C - DAYS 4 & 5


Ça a mal commencé. Ça a plus ou moins continué. Ça s'est un peu arrangé. C'est revenu sous une forme différente. J'ai dormi avec. Ça a été masqué pendant quelques heures. C'est revenu sous la même forme différente pour le reste de la journée — jusqu'au repas du soir. C'est en suspens.

Il n'y a que dans une situation pareille qu'on arrive à s'intéresser à ce que foutait John en 1975 avec sa pine pendant que Yoko était enceinte — et surtout, plus tard, à y penser, à s'en souvenir. Quand ça occupe une pleine page du journal globalement national et prudemment respecté par les pauvres d'esprit, même en quatrième section, y a une gêne, quand même. Donne envie d'envoyer de nouvelles insultes à ce rétracteur en chef qui m'énerve et appose son adresse électronique à sa signature (comme tous les autres, d'ailleurs). « Quand allez-vous enfin vous mettre à parler de choses sérieuses, comme de l'état de mon ventre, par exemple ? » Mais je peux pas mettre de caractères en italique dans mon message.
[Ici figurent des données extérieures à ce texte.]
/-- A record from the 64 words of its copy (R302, R264). -/
def recOfWords (l : List Word) : NodeRec :=
  { addr := rw l 0, net := bits (rw l 1) 3 0, pathValid := bit (rw l 1) 5, hostIns := bit (rw l 1) 6,
    tenant := bits (rw l 1) 15 8, pathHid := bits (rw l 1) 21 16, pathPlain := bits (rw l 1) 23 22,
    pathBeam := bits (rw l 1) 29 24, pathSf := bits (rw l 2) 19 16, pathBw := bits (rw l 2) 21 20,
    pathChan := bits (rw l 2) 31 24, pathSnr := (rw l 2).setWidth 16, tPath := rw64 l 3, tHeard := rw64 l 5,
    hopsLast := bits (rw l 7) 3 0, win := windowOfWords l, dlCtr := rw l 12, uplinks := (rw l 13).toNat,
    downlinks := (rw l 14).toNat, late := (l.drop 16).take (bits (rw l 34) 24 21), cells := (l.drop 24).take 4, radio := rw l 28,
    drift := if bits (rw l 29) 15 0 = 0x8000 then none else some (signed 16 (bits (rw l 29) 15 0)),
    eLast := signed 16 (bits (rw l 29) 31 16), tUp := rw64 l 30, tSync := rw64 l 32, cSum := signed 16 (bits (rw l 34) 15 0),
    log := logOfWords l, host := (l.drop 48).take 16 }

/-- A copied record inserted at the target (R315). -/
def insertCopy (l : List Word) (s : State) : State :=
  let r := recOfWords l
  match freePosition s r.net r.addr with
  | some i => if (nodeEntry s r.net r.addr).isSome then s else setNode i r s
  | none => s

/-- A member's part of the switch: the target inserts the copies (R315). -/
def joinHome (x : SwitchIn) (s : State) : State :=
  let s1 := if x.target.val = ownHid s then x.copies.foldl (fun t l => insertCopy l t) s else s
  applySwitch x s1

/-- The state without a move. -/
def dropMove (m : Move) (s : State) : State := { s with fwd := { s.fwd with moves := s.fwd.moves.erase m } }

/-- HOME_SWITCH (R315). -/
def execHomeSwitch (x : SwitchIn) (s0 : State) : Host.Outcome State Fault Refusal :=
  let s := mirrorHerd (.homeSwitch x) s0
  match s.fwd.moves.find? (sameMove x), x.outcome with
  | some m, .done => if asnReached (asnAt s (now s)) m.asn then .next (leaveHome m x (dropMove m s)) else .next s
  | some m, .full => .next (complete m.queue m.tag .refusedTableFull [] (dropMove m s))
  | some m, .peerReset => .next (complete m.queue m.tag .retryPeerReset [] (dropMove m s))
  | none, .done => .next (joinHome x s)
  | none, _ => .next s

/-! ### Tenants, flood sets, status, counters -/

def fwdTenantSetSpec : CmdSpec := plainSpec 0x0730 3
  (fun c => within c 0 0 255 && (pn c 1 = 0 || within c 1 64 1023) && only c 2 1) (fun c s =>
  let f := s.cfg.fwd
  done { s with cfg := { s.cfg with fwd := { f with hostQ := tabSet f.hostQ (pn c 0) (pn c 1)
                                                    dscp := tabSet f.dscp (pn c 0) (bit (pw c 2) 0) } } })

/-- FWD_TENANT_SET (R307, R308). -/
def execFwdTenantSet (c : Packet) (s : State) : Host.Outcome State Fault Refusal :=
  runCommand fwdTenantSetSpec c s

def fwdFloodSetSpec : CmdSpec := plainSpec 0x0731 3 (fun c => within c 0 0 15) (fun c s =>
  done { s with cfg := { s.cfg with fwd := { s.cfg.fwd with flood := tabSet s.cfg.fwd.flood (pn c 0) (p64 c 1) } } })

/-- FWD_FLOOD_SET (R310). -/
def execFwdFloodSet (c : Packet) (s : State) : Host.Outcome State Fault Refusal :=
  runCommand fwdFloodSetSpec c s

def fwdStatusSpec : CmdSpec := plainSpec 0x0740 0 (fun _ => true) (fun _ s =>
  doneWith [w32 s.cfg.fwd.prefixes.length, w32 s.fwd.nodes.length, w32 (stashUsed s), w32 s.link.unrec.length,
            w32 (s.fwd.hits / 1024), w32 (s.fwd.misses / 1024)] s)

/-- FWD_STATUS (R316). -/
def execFwdStatus (c : Packet) (s : State) : Host.Outcome State Fault Refusal := runCommand fwdStatusSpec c s

def fwdCountersReadSpec : CmdSpec := plainSpec 0x0750 1 (fun c => only c 0 1) (fun c s =>
  doneWith (s.fwd.counters.map w32)
    (if bit (pw c 0) 0 then { s with fwd := { s.fwd with counters := List.replicate 9 0 } } else s))

/-- FWD_COUNTERS_READ (R316). -/
def execFwdCountersRead (c : Packet) (s : State) : Host.Outcome State Fault Refusal :=
  runCommand fwdCountersReadSpec c s

/-! ### Packets and copies from other members -/

/-- FORWARDED_PACKET (R308, R309): a packet resolved to a node is not searched again. -/
def execForwardedPacket (x : PacketIn) (s0 : State) : Host.Outcome State Fault Refusal :=
  let s := mirrorHerd (.packet x) s0
  .next (if x.home then toNode x s else resolvePacket x s)

/-- FLOOD_COPY (R311). -/
def execFloodCopy (x : FloodIn) (s0 : State) : Host.Outcome State Fault Refusal :=
  let s := mirrorHerd (.flood x) s0
  .next (waitFlood x.net.val x.addr x.tenant.toNat x.service.val x.frame s)

/-! ### Node data in DRAM -/

/-- NODE_CACHE_WRITE_BACK (R303): a changed record of the ways reaches DRAM; the stash is copied at a reset and on STALL entry
alone (R300). -/
def execNodeCacheWriteBack (index : Nat) (s : State) : Host.Outcome State Fault Refusal :=
  .next (if index < nodeLimit && s.fwd.dirty.contains index then { s with fwd := writeBack index s.fwd } else s)

/-- RENDEZVOUS_INDEX_REBUILD (R23): the entry's cells carry downlinks again. -/
def execRendezvousIndexRebuild (index : Nat) (s : State) : Host.Outcome State Fault Refusal :=
  .next { s with dev := { s.dev with idxRebuild := s.dev.idxRebuild.filter (· != index) } }

end Sys2Proof.Machine
end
Y me répondrait sûrement avec un message en HTML avec la zolie photo de son sourire de gay conservateur en couleur en haut à gauche et quelques « ILOVEYOU » en annexe, pour faire bonne mesure. Recyclable.
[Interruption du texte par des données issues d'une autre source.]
-- ==== Sys2Proof/Machine/Ptp.lean ====
section
/-! DEFINITION. The parts of a backhaul frame, PTP messages, the slave clocks of domains A and B, and the transparent clock
(R362-R365). -/

namespace Sys2Proof.Machine

/-! ### Port state and counters -/

/-- A backhaul port as it runs. -/
def bhRun (s : State) (p : Nat) : BhPort := tabGet s.bh p {}

/-- The state with a backhaul port replaced. -/
def setBh (s : State) (p : Nat) (v : BhPort) : State := { s with bh := tabSet s.bh p v }

/-- Port counter i of port p raised (R348, R149). -/
def countBh (i p : Nat) (s : State) : State :=
  setBh s p { bhRun s p with counters := listMod (bhRun s p).counters i (fun k => saturate 32 (k + 1)) }

/-- A trouble bit of port p. -/
def bhTrouble (f : Fin 2 → TrbBit) (p : Nat) (s : State) : State := raise (f (Fin.ofNat 2 p)) s

/-! ### The parts of a frame -/

/-- Two bytes of a frame, the first one higher. -/
def be16 (l : List Byte) (i : Nat) : Nat := beNat (slice l i 2)

/-- Destination address, its first byte on the line highest (R320). -/
def dstMac (l : List Byte) : BitVec 48 := BitVec.ofNat 48 (beNat (l.take 6))

/-- The frame has an 802.1Q tag (R322). -/
def vlanTagged (l : List Byte) : Bool := be16 l 12 = 0x8100

/-- VID of the tag, 0 when untagged (R324). -/
def vidOf (l : List Byte) : Nat := if vlanTagged l then be16 l 14 % 4096 else 0

/-- EtherType behind the tag, if any. -/
def etherType (l : List Byte) : Nat := be16 l (if vlanTagged l then 16 else 12)

/-- Bytes before the payload. -/
def headLen (l : List Byte) : Nat := if vlanTagged l then 18 else 14

/-- What follows the EtherType. -/
def etherPayload (l : List Byte) : List Byte := l.drop (headLen l)

/-- An IPv6 packet without the padding of its frame: as long as its header says (log 54). -/
def ipv6Trim (l : List Byte) : List Byte := if 40 ≤ l.length then l.take (40 + be16 l 4) else l

/-! ### PTP messages (R363-R365) -/

/-- The frame carries a PTP message over UDP/IPv6 (R323). -/
def ptpUdp (l : List Byte) : Bool :=
  let q := etherPayload l
  etherType l = 0x86DD && byteAt q 6 = 17 && (be16 q 42 = 319 || be16 q 42 = 320)

/-- Where the PTP message starts in the frame. -/
def ptpAt (l : List Byte) : Nat := headLen l + (if ptpUdp l then 48 else 0)

/-- messageType of the PTP message of a frame (IEEE 1588). -/
def ptpType (l : List Byte) : Nat := byteAt l (ptpAt l) % 16

/-- A peer-delay message, which the device does not support (R363, R364). -/
def peerDelay (t : Nat) : Bool := t = 2 || t = 3 || t = 10

/-- The 16-bit words of a byte string added up, an odd last byte as the higher half. -/
def sum16 : List Byte → Nat
  | [] => 0
  | [a] => 256 * a.toNat
  | a :: b :: r => 256 * a.toNat + b.toNat + sum16 r

/-- The UDP checksum of the datagram of an IPv6 packet whose checksum field is zero. -/
def udpSum (q : List Byte) : Nat :=
  let n := q.length - 40
  let v := sum16 (slice q 8 32) + n + 17 + sum16 (q.drop 40)
  let f := v % 65536 + v / 65536
  let c := 65535 - (f % 65536 + f / 65536)
  if c = 0 then 65535 else c

/-- A frame with its UDP checksum made good (R364). -/
def fixUdp (l : List Byte) : List Byte :=
  if ptpUdp l then
    let at' := headLen l + 46
    let z := l.take at' ++ [0#8, 0#8] ++ l.drop (at' + 2)
    l.take at' ++ beBytes 2 (udpSum (ipv6Trim (etherPayload z))) ++ l.drop (at' + 2)
  else l

/-- A message as the transparent clock sends it on: a Sync or Delay_Req has its residence time, in 2^-16 ns, added to its
correctionField (R365). The time is what the stamps of R362 will have measured, a free number of nanoseconds. -/
def residenceAdded (ns : Nat) (l : List Byte) : List Byte :=
  if ptpType l ≤ 1 then
    let i := ptpAt l + 8
    fixUdp (l.take i ++ beBytes 8 ((beNat (slice l i 8) + 65536 * ns) % 2 ^ 64) ++ l.drop (i + 8))
  else l

/-- A frame sent on a backhaul port, its FCS appended (R325, R326); in a tandem it is remembered for 12 ms (R411). -/
def sendBh (p : Nat) (l : List Byte) (s : State) : State :=
  let f : BhOut := { port := p, bytes := l ++ wordBytes (crc32 l) }
  let kept := s.tan.bhSent.filter (fun e => !reached s (e.1 + 12000000#64))
  { s with out := { s.out with bh := s.out.bh ++ [f] }
           tan := { s.tan with bhSent := if s.tan.joined then kept ++ [(now s, f)] else s.tan.bhSent } }

/-- A backhaul port can send. -/
def bhReady (s : State) (p : Nat) : Bool := (bhCfg s p).enable && (bhRun s p).up

/-- The backhaul ports of the transparent clock other than the one a message came by (R364). -/
def clockPorts (s : State) (except : Option Nat) : List Nat :=
  (List.range 2).filter (fun p => bit s.cfg.time.tcPorts p && except != some p && bhReady s p)

/-- The herd links of the transparent clock that are up. -/
def clockLinks (s : State) : List Nat := (List.range 4).filter (fun l => bit s.cfg.time.tcPorts (2 + l) && (hlink s l).up)

/-- One copy of a message sent on, with its residence time from stamp to stamp: the latencies of the ports and the time from
land to land, which the spec leaves to the hardware (a free value). -/
def forwardCopy (latency : Nat) (send : List Byte → State → State) (l : List Byte) (s : State) : State :=
  send (residenceAdded (latency + (Config.freeWord s.free).toNat) l) { s with free := s.free + 1 }

/-- A PTP message forwarded by the transparent clock from a port whose receive TS_LATENCY is `rx` (R362, R364, R365). -/
def clockForward (rx : Nat) (ports links : List Nat) (l : List Byte) (s : State) : State :=
  let s1 := ports.foldl (fun t p => forwardCopy (rx + (bhCfg s p).tsTx) (sendBh p) l t) s
  let s2 := links.foldl (fun t n => forwardCopy rx (fun f => originate (.ptp n f)) l t) s1
  if ptpType l ≤ 1 && !(ports ++ links).isEmpty then countTime 7 s2 else s2

/-! ### The slave clocks (R363; message layouts and the best master clock algorithm of IEEE 1588-2019, log 119) -/

/-- The PTP message of a frame. -/
def ptpMessage (l : List Byte) : List Byte := l.drop (ptpAt l)

/-- A domain's slave clock takes the message: enabled, from its port, over its transport, of its domainNumber (R363). -/
def ptpFor (c : PtpCfg) (p : Nat) (l : List Byte) : Bool :=
  c.enable && c.port = p && c.udp = ptpUdp l && byteAt (ptpMessage l) 4 = c.domain.toNat

/-- sourcePortIdentity. -/
def ptpSource (m : List Byte) : BitVec 80 := BitVec.ofNat 80 (beNat (slice m 20 10))

/-- sequenceId. -/
def ptpSeq (m : List Byte) : Nat := be16 m 30

/-- logMessageInterval, signed. -/
def ptpLog (m : List Byte) : Int := signed 8 (byteAt m 33)

/-- correctionField in whole nanoseconds: signed, in 2^-16 ns. -/
def ptpCorrection (m : List Byte) : Int := (BitVec.ofNat 64 (beNat (slice m 8 8))).toInt / 65536

/-- The 10-byte time-stamp of a message, in nanoseconds. -/
def ptpTime (m : List Byte) : BitVec 64 :=
  BitVec.ofNat 64 (1000000000 * beNat (slice m 34 6) + beNat (slice m 40 4))

/-- The twoStepFlag. -/
def twoStep (m : List Byte) : Bool := byteAt m 6 / 2 % 2 = 1

/-- clockIdentity of the device in a domain: its MAC address with FF-FE between the halves (PRESUMED, log 119). -/
def ownClockId (c : PtpCfg) : List Byte :=
  let a := beBytes 6 c.mac.toNat
  a.take 3 ++ [0xFF#8, 0xFE#8] ++ a.drop 3

/-- Port identity of the device in a domain: port number 1. -/
def ownPortId (c : PtpCfg) : List Byte := ownClockId c ++ [0#8, 1#8]

/-- What a master's Announce says of its grandmaster, in the order in which the data set comparison takes it. -/
def announced (m : List Byte) : List Nat :=
  [byteAt m 47, byteAt m 48, byteAt m 49, be16 m 50, byteAt m 52, beNat (slice m 53 8)]

/-- One list of numbers precedes another. -/
def precedes : List Nat → List Nat → Bool
  | a :: r, b :: t => if a = b then precedes r t else decide (a < b)
  | _, _ => false

/-- Data set comparison of two masters: of one grandmaster, the fewer steps and then the lower identity; else the better
quality. -/
def betterMaster (a b : Foreign) : Bool :=
  if a.quality.getLast? = b.quality.getLast? then precedes [a.steps, a.source.toNat] [b.steps, b.source.toNat]
  else precedes a.quality b.quality

/-- A master stands for the choice at an instant: two Announces within four intervals, the last within three, and fewer than 255
steps. -/
def eligible (t : BitVec 64) (f : Foreign) : Bool :=
  f.qualified && f.steps < 255 && decide ((t - f.last).toNat < 3 * logNs f.logInterval)

/-- The best master that stands for the choice. -/
def bestMaster (t : BitVec 64) (l : List Foreign) : Option Foreign :=
  (l.filter (eligible t)).foldl (fun b f => match b with
    | none => some f
    | some g => if betterMaster f g then some f else b) none

/-- An Announce noted for its master. -/
def noteAnnounce (t : BitVec 64) (m : List Byte) (l : List Foreign) : List Foreign :=
  let src := ptpSource m
  let near := l.any (fun f => f.source = src && decide ((t - f.last).toNat < 4 * logNs (ptpLog m)))
  let f : Foreign := { source := src, quality := announced m, steps := be16 m 61, logInterval := ptpLog m, last := t, qualified := near }
  (l.filter (fun g => g.source != src)) ++ [f]

/-- The master chosen at an instant; a new one begins without a measured delay, and its Syncs count anew (R350). -/
def chooseMaster (b : Nat) (t : BitVec 64) (s : State) : State :=
  let v := ptpRun s b
  let m := (bestMaster t v.foreign).map (·.source)
  if m = v.master then s
  else setBase (setPtp s b { v with master := m, awaiting := none, ms := none, asked := none, delay := none }) b { base s b with good := 0 }

/-- The count of base b at an instant of ST. -/
def baseAt (s : State) (b : Nat) (t : BitVec 64) : BitVec 64 := wholeNs (base s b).val - (now s - t)

/-- A Sync measured: it left the master at t1 and came at t2 of the base, correction c. With a measured delay it counts towards
the lock, and the base learns its offset (R350, R352). -/
def measureSync (b : Nat) (t1 t2 : BitVec 64) (c : Int) (s : State) : State :=
  let v := ptpRun s b
  let ms := (t2 - t1).toInt - c
  let s1 := noteInput b v.delay.isSome (setPtp s b { v with ms := some ms, awaiting := none })
  match v.delay with
  | some d => discipline b (d - ms) s1
  | none => s1

/-- A Sync of the chosen master: a two-step one waits for its Follow_Up (R363). -/
def takeSync (b : Nat) (t : BitVec 64) (m : List Byte) (s : State) : State :=
  let s1 := countTime b (setPtp s b { ptpRun s b with syncLog := ptpLog m })
  if twoStep m then setPtp s1 b { ptpRun s1 b with awaiting := some (ptpSeq m, baseAt s1 b t, ptpCorrection m) }
  else measureSync b (ptpTime m) (baseAt s1 b t) (ptpCorrection m) s1

/-- A Follow_Up of the chosen master, for the Sync of its sequenceId (R363). -/
def takeFollowUp (b : Nat) (m : List Byte) (s : State) : State :=
  match (ptpRun s b).awaiting with
  | some (q, t2, c) => if q = ptpSeq m then measureSync b (ptpTime m) t2 (c + ptpCorrection m) s else s
  | none => s

/-- A Delay_Resp of the chosen master to this device's last Delay_Req: the delay is half of both measured differences (R363). -/
def takeDelayResp (b : Nat) (m : List Byte) (s : State) : State :=
  let v := ptpRun s b
  match v.asked, v.ms with
  | some t3, some ms =>
    if slice m 44 10 = ownPortId (ptpCfg s b) && (ptpSeq m + 1) % 65536 = v.seq then
      setPtp s b { v with asked := none, delay := some ((ms + ((ptpTime m - t3).toInt - ptpCorrection m)) / 2) }
    else s
  | _, _ => s

/-- A message for the slave clock of domain b, stamped at t (R363): Announces choose the master, and the rest is taken from the
master alone. -/
def slaveClock (b p : Nat) (t : BitVec 64) (l : List Byte) (s : State) : State :=
  if !ptpFor (ptpCfg s b) p l then s
  else
    let m := ptpMessage l
    if ptpType l = 11 then
      chooseMaster b t (setPtp s b { ptpRun s b with foreign := noteAnnounce t m (ptpRun s b).foreign })
    else
      let s1 := chooseMaster b t s
      if (ptpRun s1 b).master != some (ptpSource m) then s1
      else match ptpType l with
        | 0 => takeSync b t m s1
        | 8 => takeFollowUp b m s1
        | 9 => takeDelayResp b m s1
        | _ => s1

/-- The 44 bytes of a Delay_Req of a domain with a sequenceId. -/
def delayReq (c : PtpCfg) (q : Nat) : List Byte :=
  [0x01#8, 0x12#8, 0#8, 44#8, c.domain] ++ List.replicate 15 0#8 ++ ownPortId c ++ beBytes 2 q ++ [1#8, 0x7F#8] ++ List.replicate 10 0#8

/-- The Ethernet frame of a Delay_Req over the chosen transport, tagged as set (R363); without FCS, filled to 60 bytes. -/
def delayReqFrame (c : PtpCfg) (q : Nat) : List Byte :=
  let tag := if c.tagged then beBytes 2 0x8100 ++ beBytes 2 c.vid.toNat else []
  let dst := if c.udp then 0x333300000181 else 0x011B19000000
  let head := beBytes 6 dst ++ beBytes 6 c.mac.toNat ++ tag
  let l := if c.udp then
      head ++ beBytes 2 0x86DD ++ beBytes 4 0x60000000 ++ beBytes 2 52 ++ [17#8, 64#8] ++ beBytes 16 c.ip.toNat
        ++ beBytes 16 0xFF0E0000000000000000000000000181 ++ beBytes 2 319 ++ beBytes 2 319 ++ beBytes 2 52 ++ [0#8, 0#8] ++ delayReq c q
    else head ++ beBytes 2 0x88F7 ++ delayReq c q
  fixUdp l ++ List.replicate (60 - l.length) 0#8

/-- A Delay_Req leaves (R363): stamped as it crosses the lands plus the port's transmit TS_LATENCY (R362); one that its
predecessor's answer has not overtaken counts as a time-out (R384). -/
def askDelay (b : Nat) (s : State) : State :=
  let c := ptpCfg s b
  let v := ptpRun s b
  let s1 := if v.asked.isSome then countTime 2 s else s
  let t := wholeNs (base s b).val + BitVec.ofNat 64 (bhCfg s c.port).tsTx
  let s2 := setPtp s1 b { v with asked := some t, seq := (v.seq + 1) % 65536 }
  sendBh c.port (delayReqFrame c v.seq) { s2 with out := { s2.out with ptp := s2.out.ptp ++ [(c.port, 1)] } }

/-- DELAY_REQ_SEND (R363): every 2^LOG_DELAY_REQ s an enabled slave clock with a master sends a Delay_Req, messageType 1, on its
port when that can send; a member without the reins drives nothing (R401). -/
def execDelayReqSend (b : Fin 2) (s : State) : Host.Outcome State Fault Refusal :=
  .next (if (ptpCfg s b.val).enable && (ptpRun s b.val).master.isSome && bhReady s (ptpCfg s b.val).port && !nonHolder s
      && periodDue (.delayReq b.val) (logNs (ptpCfg s b.val).logDelay.toInt) s then
    askDelay b.val (ranNow (.delayReq b.val) s)
  else s)

/-- A PTP message that came by backhaul port p with stamp t: to the slave clocks and through the transparent clock (R363,
R364). -/
def takePtp (p : Nat) (t : BitVec 64) (l : List Byte) (s : State) : State :=
  if peerDelay (ptpType l) then countTime 8 s
  else
    let s1 := slaveClock 1 p t l (slaveClock 0 p t l s)
    if bit s.cfg.time.tcPorts p then clockForward (bhCfg s p).tsRx (clockPorts s1 (some p)) (clockLinks s1) l s1 else s1

end Sys2Proof.Machine
end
En dépit de toute la douleur et de toute l'angoisse (et sans doute un peu à cause d'elles), pris de la tentation de bâfrer. C'est pas qu'on se prive, mais on se retient quand même d'ingérer toutes sortes de choses prétendument « nocives » et on mange « sain » comme c'est pas possible. On perd accessoirement du poids, ce qui n'est pas forcément une mauvaise chose, sauf quand il fait soudain un peu trop froid pour la saison et qu'on le sent dans les os parce que le corps ne s'y attendait plus et n'a plus de « réserves » pour masquer la chose. (Et quand il s'y attendra de nouveau, il fera plus chaud et il sera de nouveau pris de court.) On se dit qu'un bon petit coup, une bonne pâtisserie au beurre effacerait tout ça, ferait oublier, enverrait le « message de blocage » qu'il faut aux « portes de la douleur », comme le dit cent fois, à force de couper-coller les mêmes paragraphes tous les deux chapitres, ce lamentable gastro-entérologue américain dans son livre si mal écrit, si mal composé, si mal illustré, que je fais semblant de me demander encore pourquoi je me suis abaissé à l'acheter (achat en ligne trop facile, bien sûr). Le genre de livre qui humilie votre bibliothèque.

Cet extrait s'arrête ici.